WHAT YOU HAVE TO DO -> Please copy each line of the records below that holds the word "only".

RECORDS FOR PROCESSING ->
-- ==== Sys2Proof/Laws/Fp.lean ====
section
/-! SUPPORT. The fields of a packed binary32 word, and the NaN an operation returns. -/

namespace Sys2Proof.Machine

@[simp] theorem fpSign_fpPack (s : Bool) (e : BitVec 8) (f : BitVec 23) : fpSign (fpPack s e f) = s := by
  simp only [fpSign, fpPack, BitVec.getLsbD_cast, BitVec.getLsbD_append]
  cases s <;> rfl

@[simp] theorem fpExp_fpPack (s : Bool) (e : BitVec 8) (f : BitVec 23) : fpExp (fpPack s e f) = e.toNat := by
  have h : (fpPack s e f).extractLsb' 23 8 = e := by
    ext i hi
    simp only [fpPack, BitVec.getElem_extractLsb', BitVec.getLsbD_cast, BitVec.getLsbD_append]
    rw [if_neg (by omega), if_pos (by omega), Nat.add_sub_cancel_left, BitVec.getLsbD_eq_getElem]
  rw [fpExp, h]

@[simp] theorem fpFrac_fpPack (s : Bool) (e : BitVec 8) (f : BitVec 23) : fpFrac (fpPack s e f) = f.toNat := by
  have h : (fpPack s e f).extractLsb' 0 23 = f := by
    ext i hi
    simp only [fpPack, BitVec.getElem_extractLsb', BitVec.getLsbD_cast, BitVec.getLsbD_append]
    rw [Nat.zero_add, if_pos (by omega), BitVec.getLsbD_eq_getElem]
  rw [fpFrac, h]

/-- A word is determined by its three fields (41_fp_numerics.md R130). -/
theorem fp_ext {v w : Word} (hs : fpSign v = fpSign w) (he : fpExp v = fpExp w) (hf : fpFrac v = fpFrac w) : v = w := by
  have he' : v.extractLsb' 23 8 = w.extractLsb' 23 8 := BitVec.eq_of_toNat_eq he
  have hf' : v.extractLsb' 0 23 = w.extractLsb' 0 23 := BitVec.eq_of_toNat_eq hf
  apply BitVec.eq_of_getLsbD_eq
  intro i hi
  by_cases h1 : i < 23
  · have := congrArg (·.getLsbD i) hf'
    simpa [BitVec.getLsbD_extractLsb', h1] using this
  · by_cases h2 : i < 31
    · have := congrArg (·.getLsbD (i - 23)) he'
      have e1 : 23 + (i - 23) = i := by omega
      have e2 : i - 23 < 8 := by omega
      simpa [BitVec.getLsbD_extractLsb', e1, e2] using this
    · have e : i = 31 := by omega
      subst e
      exact hs

/-- A returned NaN is a NaN under either policy (41_fp_numerics.md R132). -/
theorem isNaN_nanResult (p : NanPolicy) (draws : Nat) : isNaN (nanResult p draws).1 = true := by
  have key : ∀ w : Word, isNaN (w ||| canonicalNaN) = true := by
    intro w
    have he : (w ||| canonicalNaN).extractLsb' 23 8 = 0xFF#8 := by
      rw [BitVec.extractLsb'_or]
      have : canonicalNaN.extractLsb' 23 8 = BitVec.allOnes 8 := by decide
      rw [this, BitVec.or_allOnes]
      decide
    have hf : (w ||| canonicalNaN).extractLsb' 0 23 ≠ 0#23 := by
      intro h
      have := congrArg (·.getLsbD 22) h
      simp only [BitVec.getLsbD_extractLsb', BitVec.getLsbD_or] at this
      have hc : canonicalNaN.getLsbD (0 + 22) = true := by decide
      rw [hc, Bool.or_true] at this
      exact absurd this (by decide)
    have hn : fpFrac (w ||| canonicalNaN) ≠ 0 := fun h => hf (BitVec.eq_of_toNat_eq h)
    simp [isNaN, fpExp, he, hn]
  cases p with
  | canonical => exact (by decide : isNaN canonicalNaN = true)
  | anyQuiet => exact key _

/-- Under the canonical policy no operation draws (41_fp_numerics.md R140). -/
@[simp] theorem settle_canonical (draws : Nat) (r : Option Word) :
    settle .canonical draws r = (r.getD canonicalNaN, draws) := by
  cases r <;> rfl

/-- A result that is a word is given as it is. -/
@[simp] theorem settle_some (p : NanPolicy) (draws : Nat) (w : Word) : settle p draws (some w) = (w, draws) := rfl

end Sys2Proof.Machine
end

THE COMPLETED TASK ->
  simp only [fpSign, fpPack, BitVec.getLsbD_cast, BitVec.getLsbD_append]
    simp only [fpPack, BitVec.getElem_extractLsb', BitVec.getLsbD_cast, BitVec.getLsbD_append]
    simp only [fpPack, BitVec.getElem_extractLsb', BitVec.getLsbD_cast, BitVec.getLsbD_append]
      simp only [BitVec.getLsbD_extractLsb', BitVec.getLsbD_or] at this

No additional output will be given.